The task:
In the entries that follow, the first line to write out is the one containing "let told (n", and the last is the one containing "shows true (.recoveryComplete 9 false)". Reproduce that stretch exactly, with nothing before or after it.

Extracted data entries
####################
theorem witness_FaultsCountAndAreActedOn :
    let told (n b : Nat) (t : State) : Bool := t.rd (FAULT_CLSc_CNT n) == 1 && t.bit FAULT_STAT 0 && t.fld FAULT_LAST 28 24 == n && t.fld FAULT_LAST 23 16 == b
    let opens (w n b : Nat) (t : State) : Bool := told n b t && t.rd (FAULT_OPENw w) == word (2 ^ 31 + n * 2 ^ 24 + b * 2 ^ 16 + classWindow n)
    let six (s : State) := set ((List.range 7).map fun w => (FAULT_OPENw w, 0x80000000)) s
    let maint (s : State) := set [(SYS_MODE, 10)] s
    let a (action : Nat) : FaultAct := ⟨3, 0x70, [7], action, 9, 0, 0, false⟩
    let acts (l : List FaultAct) (s : State) : State := { s with rep := { s.rep with acts := l } }
    let ecc (n : Nat) : State := { up with rep := { up.rep with ecc := List.replicate n (2, 0) } }
    let lost (s : State) := set [(FAULT_AVm_OUT_S 0, 7), (RTC_SEC_LO, 50)] s
    all [
      shows (up.isOn 14) (.faultDetected 1 0x13 0 0) up (opens 0 1 0x13), shows true (.faultDetected 10 0x13 0 0) (six up) (opens 7 10 0x43),
      shows true (.faultDetected 19 0x13 0 0) up (told 19 0x13), shows true (.faultDetected 11 0x13 0 0) up (told 11 0),
      shows ((maint up).mode == 10) (.faultInject 0x464C0170) (maint up) (opens 0 1 0x70), shows true (.faultInject 0x464C1370) (maint up) (told 0x13 0x70),
      idles true (.faultInject 0x464C1470) (maint up), idles (up.mode != 10) (.faultInject 0x464C0170) up, idles true (.faultInject 0x464C0070) (maint up),
      shows (!(acts [a 2] up).atWork (a 2)) (.recoveryComplete 9 false) (acts [a 2, { a 2 with seq := 8 }] up) fun t => t.rep.acts == [{ a 2 with seq := 8 }],
      shows true (.recoveryComplete 9 true) (acts [a 1] up) fun t => t.rep.acts.isEmpty,
      shows true (.recoveryComplete 9 false) (acts [a 1] up) fun t => t.rep.acts.any fun x => x.seq == 9 && x.raised && x.action == 7,
      idles ((acts [a 8] up).atWork (a 8)) (.recoveryComplete 9 true) (acts [a 8] up),
      shows true (.faultWindowExpiry 6) (six up) fun t => t.rd (FAULT_OPENw 6) == 0 && t.bit (FAULT_OPENw 5) 31,
      (let s := acts [a 6] { up with rep := { up.rep with throttle := true } }
       shows true .throttleEnd s fun t => !t.rep.throttle && t.rep.acts.isEmpty),
      shows ((ecc 14).isOn 9) (.eccCorrected 0x2FFF false) (ecc 14) fun t => t.rep.ecc == List.replicate 15 (2, 0) && t.rd FAULT_ECCCNT == 1,
      shows true (.eccCorrected 0x2000 false) (ecc 15) fun t => t.rep.ecc.isEmpty && told 4 0x90 t, shows true (.eccCorrected 0x2000 true) up (told 4 0x90),
      shows true .availCheckpoint (lost up) fun t => t.rep.avCopy.headD 0 == 7 && t.rep.avCopy.length == 12,
      shows true (.availClear 0x41560000) (lost up) fun t => t.rd (FAULT_AVm_OUT_S 0) == 0 && t.rd FAULT_AVSTART == 50, idles true (.availClear 0x41550000) (lost up)] = true := by decide +kernel

/-- A record of a LOGW of code 0x8000. -/
def rec0 : LogRec := ⟨7, 1, 2, 0x10, 0x8000, 3, 4, 5, true, false, false, false⟩

theorem witness_RecordsAreQueuedWrittenAndRead :
    let q (l : List LogRec) (s : State) : State := { s with rep := { s.rep with queue := l } }
    let lw (s : State) : State := core0 (fun k => { k with run := .waiting (.logw 3 rec0 true) }) s
    let full (s : State) := set [(LOG_STAT, 0x80020000)] s
    let dev := mems [(0x70000100, 3), (0x70000104, 4), (0x70000108, 5)] (gprs [(1, 0x100)])
    let frozen (s : State) := set [(REPLAY_STAT, 0x80000000)] s
    let rate (n : Nat) (cnt : Bool) : State := { up with rep := { up.rep with rates := [⟨0x100, 2, n, { rec0 with count := cnt }⟩] } }
    let cur (i : Nat) : State := { up with rep := { up.rep with cursor := vset up.rep.cursor 8 (i, false) } }
    all [
      shows ((lw up).isOn 14) .recordWrite (lw (q [rec0] up)) fun t => t.fld LOG_STAT 17 0 == 1 && t.words (recAddr 0) 7 == rec0.front && (t.core 0).run == .running && t.gpr 0 3 == 0x700,
      shows true .recordWrite (set [(LOG_STAT, 131070)] (q [rec0] up)) fun t => t.fld LOG_STAT 17 0 == 131071 && t.words (recAddr 131070) 7 == rec0.front && !t.bit LOG_STAT 31,
      shows true .recordWrite (set [(LOG_STAT, 131071)] (q [rec0] up)) fun t => t.fld LOG_STAT 17 0 == 131072 && t.bit LOG_STAT 31 && t.rep.queue.isEmpty, idles true .recordWrite up,
      all ([0, 0x7FFF, 0xFFF0, 0xFFFD].map fun n => shows (up.runs 0 && up.mode != 9) (.logw 0 3 1 n) up fun t => t.gpr 0 3 == completion stRANGE && (t.core 0).pc == 4 && t.rep == up.rep),
      shows true (.logw 0 3 1 0x8000) (full up) fun t => t.gpr 0 3 == completion stFULL && t.rep == up.rep, shows true (.logw 0 3 1 0xFFEF) (full up) fun t => t.gpr 0 3 == completion stFULL,
      shows true (.logw 0 3 1 0xFFEF) dev fun t => (t.core 0).pc == 4 && t.rd LOG_SEQ == dev.rd LOG_SEQ + 1 &&
        t.rep.queue.map (fun x => (x.code, x.src, [x.a0, x.a1, x.a2], x.sw, x.seq)) == [(0xFFEF, 0x10, [3, 4, 5], true, dev.rd LOG_SEQ)]
        && (t.core 0).run == .waiting (.logw 3 (t.rep.queue.headD rec0) true),
      shows true (.logw 0 3 1 0x8000) (q (List.replicate 64 rec0) up) fun t => t.rep == (q (List.replicate 64 rec0) up).rep && (match (t.core 0).run with
        | .waiting (.logw gd _ queued) => gd == 3 && !queued
        | _ => false),
      shows (!up.bit REPLAY_STAT 31) (.logwFreeze 0 3 1 0) (set [(LOG_SEQ, 0x010203)]) fun t => t.gpr 0 3 == completion stOK 4 0x0102 || t.gpr 0 3 == completion stOK 3 0x0102,
      shows (!(frozen up).bit REPLAY_STAT 31 == false) (.logwFreeze 0 3 1 0) up fun t => t.bit REPLAY_STAT 31 && t.fld REPLAY_STAT 3 0 == 2,
      shows true (.logwClear 0 3 1 0) (life 0 (set [(LOG_LOSTk 8, 3), (LOG_STAT, 0x80020000)])) fun t => t.rd LOG_STAT == 1 && t.rd (LOG_LOSTk 8) == 0 && (t.core 0).pc == 4,
      shows true (.logwClear 0 3 1 0) (set [(SYS_MODE, 11)]) fun t => t.gpr 0 3 == completion stDENIED && t.rep == up.rep,
      shows true (.rateLimitIntervalEnd 0x100 2) (rate 0 true) fun t => t.rep.rates.isEmpty, shows true (.rateLimitIntervalEnd 0x100 2) (rate 3 false) fun t => t.rep.rates.isEmpty,
      shows true (.rateLimitIntervalEnd 0x100 2) (rate 3 true) fun t => (t.rep.rates.map (·.count)) == [0] && (t.rep.queue.map (·.a0)) == [3], idles true (.rateLimitIntervalEnd 0x100 3) (rate 3 true),
      shows true (.evrWindowRead .host) (cur 131071) fun t => vget t.rep.cursor 8 (0, false) == (131071, true),
      shows true (.evrWindowRead .host) (mems [(recAddr 5 + 28, 0xCAFE)] (cur 5)) fun t => t.bus == 0xCAFE && vget t.rep.cursor 8 (0, false) == (6, false)] = true := by decide +kernel
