-- ==== Sys2Proof/Config.lean ====
section
/-! DEFINITION. What the manual fixes as numbers for the whole part, and the free values: constants with no body that
stand where the manual gives an effect and does not say which value results. -/

namespace Sys2Proof

/-- Seconds of the store day (R152). -/
def Config.day : Nat := 86400

/-- The end of every 16-bit held count (R97, R109, R113, R146, R173). -/
def Config.maxCount : Nat := 65535

/-- The size of the phrase flash in bytes (R8). -/
def Config.flashSize : Nat := 2097152

/-- FREE VALUE (log entry 4). What SET_SCHEDULE and SET_WAKE do with a yes-or-no byte above 1: `none` refuses the
request with BAD_VALUE, `some b` takes the byte as `b`. The manual names only 0 and 1 (section 10.8). -/
opaque Config.strayYesNo : Nat → Option Bool

/-- FREE VALUE (log entry 5). Where several things come into being in one step and "either may be taken first" (R50),
which one is taken first: a number read modulo how many there are, for the n-th such choice. -/
opaque Config.firstTaken : Nat → Nat

/-- FREE VALUE (log entry 6). Whether a time left of so many milliseconds, reported in whole seconds, is rounded up. -/
opaque Config.roundsUp : Nat → Bool

/-- FREE VALUE (log entry 7). Whether a fail-safe release that was held stays held through a pin reset that leads to
UNCONFIGURED again (R16 and R58 do not settle it). -/
opaque Config.failSafeThroughPinReset : Bool

/-- FREE VALUE (log entry 8). Whether a 0xA5 that lacks its stop bit starts a frame while the receiver hunts (R173). -/
opaque Config.startWithoutStopBit : Bool

end Sys2Proof
end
####################
Response to this task:
    let told (n b : Nat) (t : State) : Bool := t.rd (FAULT_CLSc_CNT n) == 1 && t.bit FAULT_STAT 0 && t.fld FAULT_LAST 28 24 == n && t.fld FAULT_LAST 23 16 == b
    let opens (w n b : Nat) (t : State) : Bool := told n b t && t.rd (FAULT_OPENw w) == word (2 ^ 31 + n * 2 ^ 24 + b * 2 ^ 16 + classWindow n)
    let six (s : State) := set ((List.range 7).map fun w => (FAULT_OPENw w, 0x80000000)) s
    let maint (s : State) := set [(SYS_MODE, 10)] s
    let a (action : Nat) : FaultAct := ⟨3, 0x70, [7], action, 9, 0, 0, false⟩
    let acts (l : List FaultAct) (s : State) : State := { s with rep := { s.rep with acts := l } }
    let ecc (n : Nat) : State := { up with rep := { up.rep with ecc := List.replicate n (2, 0) } }
    let lost (s : State) := set [(FAULT_AVm_OUT_S 0, 7), (RTC_SEC_LO, 50)] s
    all [
      shows (up.isOn 14) (.faultDetected 1 0x13 0 0) up (opens 0 1 0x13), shows true (.faultDetected 10 0x13 0 0) (six up) (opens 7 10 0x43),
      shows true (.faultDetected 19 0x13 0 0) up (told 19 0x13), shows true (.faultDetected 11 0x13 0 0) up (told 11 0),
      shows ((maint up).mode == 10) (.faultInject 0x464C0170) (maint up) (opens 0 1 0x70), shows true (.faultInject 0x464C1370) (maint up) (told 0x13 0x70),
      idles true (.faultInject 0x464C1470) (maint up), idles (up.mode != 10) (.faultInject 0x464C0170) up, idles true (.faultInject 0x464C0070) (maint up),
      shows (!(acts [a 2] up).atWork (a 2)) (.recoveryComplete 9 false) (acts [a 2, { a 2 with seq := 8 }] up) fun t => t.rep.acts == [{ a 2 with seq := 8 }],
      shows true (.recoveryComplete 9 true) (acts [a 1] up) fun t => t.rep.acts.isEmpty,
      shows true (.recoveryComplete 9 false) (acts [a 1] up) fun t => t.rep.acts.any fun x => x.seq == 9 && x.raised && x.action == 7,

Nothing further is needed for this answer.